The problem -
Among the entries below, one stretch runs from the line that contains "let p : Power" through the line that contains "(fun (u : State) g => u.setStep g (max". Repeat that stretch exactly, ends included, and only that.

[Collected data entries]
-- ==== Sys2Proof/Machine/Float.lean ====
section
/-! DEFINITION. The floating instructions 0x60 to 0x6F (R141 to R143). -/
namespace Sys2Proof.Machine

/-- A floating element-wise instruction of one operand. -/
def floatUnary (i : Instr) (d : VDst) (a : VSrc) (g : RMode → FVal → FVal × Bool) (s : State) :
    Host.Outcome State Fault Refusal :=
  vecUnary i d a false (fun _ x => x) g s

/-- A function of R142 that is first rounded once to f32 under RNE. -/
def approx (g : FVal → FVal × Bool) (_ : RMode) (x : FVal) : FVal × Bool := exactly (approxF32 (g x))

def execSqrtv (d : VDst) (a : VSrc) (s : State) := floatUnary (.sqrtv d a) d a (fun _ x => fSqrt x) s
def execRcpv (d : VDst) (a : VSrc) (s : State) := floatUnary (.rcpv d a) d a (approx fRcp) s
def execRsqv (d : VDst) (a : VSrc) (s : State) := floatUnary (.rsqv d a) d a (approx fRsq) s
def execExp2v (d : VDst) (a : VSrc) (s : State) := floatUnary (.exp2v d a) d a (approx fExp2) s
def execLog2v (d : VDst) (a : VSrc) (s : State) := floatUnary (.log2v d a) d a (approx fLog2) s
def execSinv (d : VDst) (a : VSrc) (s : State) := floatUnary (.sinv d a) d a (approx fSin) s
def execCosv (d : VDst) (a : VSrc) (s : State) := floatUnary (.cosv d a) d a (approx fCos) s
def execTanhv (d : VDst) (a : VSrc) (s : State) := floatUnary (.tanhv d a) d a (approx fTanh) s
def execFloorv (d : VDst) (a : VSrc) (s : State) :=
  floatUnary (.floorv d a) d a (fun _ x => exactly (fIntegral .rdn x)) s
def execCeilv (d : VDst) (a : VSrc) (s : State) :=
  floatUnary (.ceilv d a) d a (fun _ x => exactly (fIntegral .rup x)) s
def execTruncv (d : VDst) (a : VSrc) (s : State) :=
  floatUnary (.truncv d a) d a (fun _ x => exactly (fIntegral .rtz x)) s
def execRintv (d : VDst) (a : VSrc) (s : State) :=
  floatUnary (.rintv d a) d a (fun m x => exactly (fIntegral m x)) s
/-- FRACV: x - FLOORV(x), rounded once; an infinity gives NaN. -/
def execFracv (d : VDst) (a : VSrc) (s : State) :=
  floatUnary (.fracv d a) d a (fun m x => exactly (fAdd m x (fNeg (fIntegral .rdn x)))) s
/-- COPYSV: |x| with the sign bit of y, whatever y's value; a NaN x gives the canonical NaN. -/
def execCopysv (d : VDst) (a b : VSrc) (s : State) :=
  issueOp (.copysv d a b) s (fun s =>
    let t := s.etype
    s.putElems d t (fun l e => match etFmt t with
      | some f =>
        let x := elemOf t (s.readV t a l) e
        let y := elemOf t (s.readV t b l) e
        if (fDecode f x).isNan then f.nanBits else x % f.signBit + y / f.signBit * f.signBit
      | none => 0))
/-- CLASSV: the class mask as an unsigned integer of the element width. -/
def execClassv (d : VDst) (a : VSrc) (s : State) :=
  issueOp (.classv d a) s (fun s =>
    let t := s.etype
    s.putElems d t (fun l e => match etFmt t with
      | some f => fClass f (elemOf t (s.readV t a l) e)
      | none => 0))
/-- x x 2^y. -/
def scaleBy (x : FVal) (y : Int) : FVal :=
  match x with
  | .fin n m e => if m = 0 then .fin n 0 0 else .fin n m (e + y)
  | v => v
/-- SCALBV: y is an element of int32 under f32, of int16 under bf16 and f16. -/
def execScalbv (d : VDst) (a b : VSrc) (s : State) :=
  issueOp (.scalbv d a b) s (fun s =>
    let t := s.etype
    let ty := operandTypeB 0x6F t
    s.putElems d t (fun l e => match etFmt t with
      | some f => roundTo f s.rmode (exactly (scaleBy (s.vFloat t f a l e) (s.vInt ty b l e)))
      | none => 0))

end Sys2Proof.Machine
end

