-- ==== Sys2Proof/Machine/Power.lean ====
section
/-! DEFINITION. Boot (R422, R423, R436), power and heat (R429, R430): the events POWER_ON, POWER_REMOVAL, PACKAGE_RESET,
POWER_SAMPLE, THERMAL_LIMIT and THERMAL_RECOVER. -/
namespace Sys2Proof.Machine

/-! Boot. -/

/-- What fuses keep of a cluster: its retired cores and the spare that stands for one (R342). -/
def Cluster.fused (c : Cluster) : Cluster :=
  { retired := c.retired, spareFor := c.spareFor, withdrawn := decide (2 ≤ c.retired.length) }

/-- The package without power: only the fuses keep anything. DRAM and every register are lost, and the drydown records. -/
def State.unpowered (s : State) : State :=
  { clk := s.clk, clusters := tmap s.clusters Cluster.fused, agenda := s.agenda, out := s.out,
    nd := { bootStep := 0, svn := s.nd.svn, vendorKey := s.nd.vendorKey, identityKey := s.nd.identityKey, mgmtKey := s.nd.mgmtKey } }

/-- An image passes verification: its signature, under the fused key, and its security version (R423). -/
def State.imageOk (s : State) (image : Nat) : Bool :=
  Config.imageSigned s.clk image s.nd.vendorKey && decide (s.nd.svn ≤ Config.imageSvn s.clk image)

/-- A boot step succeeds: 2 verifies the image of the N-die, 3 those of the SMCs and the DMCs (R422). -/
def State.stepOk (s : State) (k : Nat) : Bool :=
  if k = 2 then s.imageOk 0 else if k = 3 then s.imageOk 1 && s.imageOk 2 else !Config.stepFails s.clk k

/-- The boot step that fails, if one does. -/
def State.bootFailure (s : State) : Option Nat := [1, 2, 3, 4, 5].find? (fun k => !s.stepOk k)

/-- The boot steps run: to the end, where TIME starts at 0, or to the step that fails (R422, R423). -/
def State.boot (s : State) : State :=
  match s.bootFailure with
  | some k => { s with nd := { s.nd with bootStep := k, bootFailed := true, bootClk := s.clk } }
  | none => { s with nd := { s.nd with bootStep := 5, bootFailed := false, bootClk := s.clk } }

/-- POWER_ON: power is applied to a package that had none. (DEDUCED, log 113.) -/
def execPowerOn (s : State) : Host.Outcome State Fault Refusal := if s.nd.bootStep = 0 then .next s.boot else .next s

/-- PACKAGE_RESET: everything but the drydown records starts anew, lost dies are re-admitted and boot runs again (R263,
R413, R418, R436). -/
def execPackageReset (s : State) : Host.Outcome State Fault Refusal :=
  if s.nd.bootStep = 0 then .next s else .next ({ s.unpowered with dry := s.dry } : State).boot

/-- POWER_REMOVAL. -/
def execPowerRemoval (s : State) : Host.Outcome State Fault Refusal := .next s.unpowered

/-! Power (R429). -/

/-- A cluster's clock follows the limits of power: its die is not lost, and its context, if it has one, is not STEADY. -/
def State.shared (s : State) (g : Nat) : Bool :=
  !s.dead.contains (g / 16) && (match (s.cluster g).owner with
    | some c => !(s.ctx c).steady
    | none => true)

/-- The limit of a unit in milliwatts. -/
def Power.limit (p : Power) (u : Nat) : Nat := if u = 0 then p.cap * 1000 else if u < 9 then 600000 else 230000

/-- The sum of a unit's readings in the last 100 us. (DEDUCED, log 111.) -/
def Power.total (p : Power) (u : Nat) : Nat := (p.samples.map (fun r => ((r.filter (fun x => x.1 = u)).map Prod.snd).foldl (· + ·) 0)).foldl (· + ·) 0

/-- The units measured. -/
def powerUnits : List Nat := List.range 25

/-- A cluster belongs to a unit. -/
def inUnit (u g : Nat) : Bool := u = 0 || (u < 9 && g / 32 = u - 1) || (9 ≤ u && g / 16 = u - 9)

/-- The highest step that heat allows a cluster. -/
def State.heatStep (s : State) (g : Nat) : Nat := if s.hot.contains (g / 16) then 8 else 16

/-- POWER_SAMPLE: where a mean of 100 us exceeds a limit the clusters concerned lose a step; while every mean lies below
95 % of its limit they gain one, at most once in 100 us. -/
def execPowerSample (readings : PowerReadings) (s : State) : Host.Outcome State Fault Refusal :=
  let p : Power := { s.power with samples := (readings.milliwatts :: s.power.samples).take 100 }
  let s1 : State := { s with power := p }
  let high := powerUnits.filter (fun u => p.limit u * 100 < p.total u)
  let calm := powerUnits.all (fun u => p.total u < p.limit u * 95)
  let gs := (List.range 256).filter s1.shared
  if !high.isEmpty then
    .next ((gs.filter (fun g => (s1.cluster g).owner.isSome && high.any (fun u => inUnit u g))).foldl
      (fun (u : State) g => u.setStep g (max 4 ((u.cluster g).step - 1))) s1)
  else if calm && (match p.raised with | some t => decide (t + 150000 ≤ s.clk) | none => true) && gs.any (fun g => (s1.cluster g).step < s1.heatStep g) then
    .next (gs.foldl (fun (u : State) g =>
      if (u.cluster g).step < u.heatStep g then u.setStep g ((u.cluster g).step + 1) else u)
      { s1 with power := { p with raised := some s.clk } })
  else .next s1

/-! Heat (R430). -/

/-- THERMAL_LIMIT: at 105 degrees the die's clusters fall to step 8; at 115 its DMC stops it, and it is lost. -/
def execThermalLimit (die celsius : Nat) (s : State) : Host.Outcome State Fault Refusal :=
  if 16 ≤ die || s.dead.contains die || celsius < 105 then .next s
  else if 115 ≤ celsius then .next (s.loseDie die)
  else
    let s1 : State := { s with hot := if s.hot.contains die then s.hot else s.hot ++ [die] }
    .next ((dieClusters die).foldl (fun (u : State) g => u.setStep g (min (u.cluster g).step 8)) s1)

/-- THERMAL_RECOVER: below 95 degrees heat holds the clusters no longer: those of a STEADY context go to step 12, and the power manager
raises the others step by step (R429). (DEDUCED, log 112.) -/
def execThermalRecover (die celsius : Nat) (s : State) : Host.Outcome State Fault Refusal :=
  if !s.hot.contains die || 95 ≤ celsius then .next s
  else
    let s1 : State := { s with hot := s.hot.erase die }
    .next ((dieClusters die).foldl (fun (u : State) g =>
      if !u.shared g && !u.dead.contains die then u.setStep g 12 else u) s1)

end Sys2Proof.Machine
end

Final answer -
  let p : Power := { s.power with samples := (readings.milliwatts :: s.power.samples).take 100 }
  let s1 : State := { s with power := p }
  let high := powerUnits.filter (fun u => p.limit u * 100 < p.total u)
  let calm := powerUnits.all (fun u => p.total u < p.limit u * 95)
  let gs := (List.range 256).filter s1.shared
  if !high.isEmpty then
    .next ((gs.filter (fun g => (s1.cluster g).owner.isSome && high.any (fun u => inUnit u g))).foldl
      (fun (u : State) g => u.setStep g (max 4 ((u.cluster g).step - 1))) s1)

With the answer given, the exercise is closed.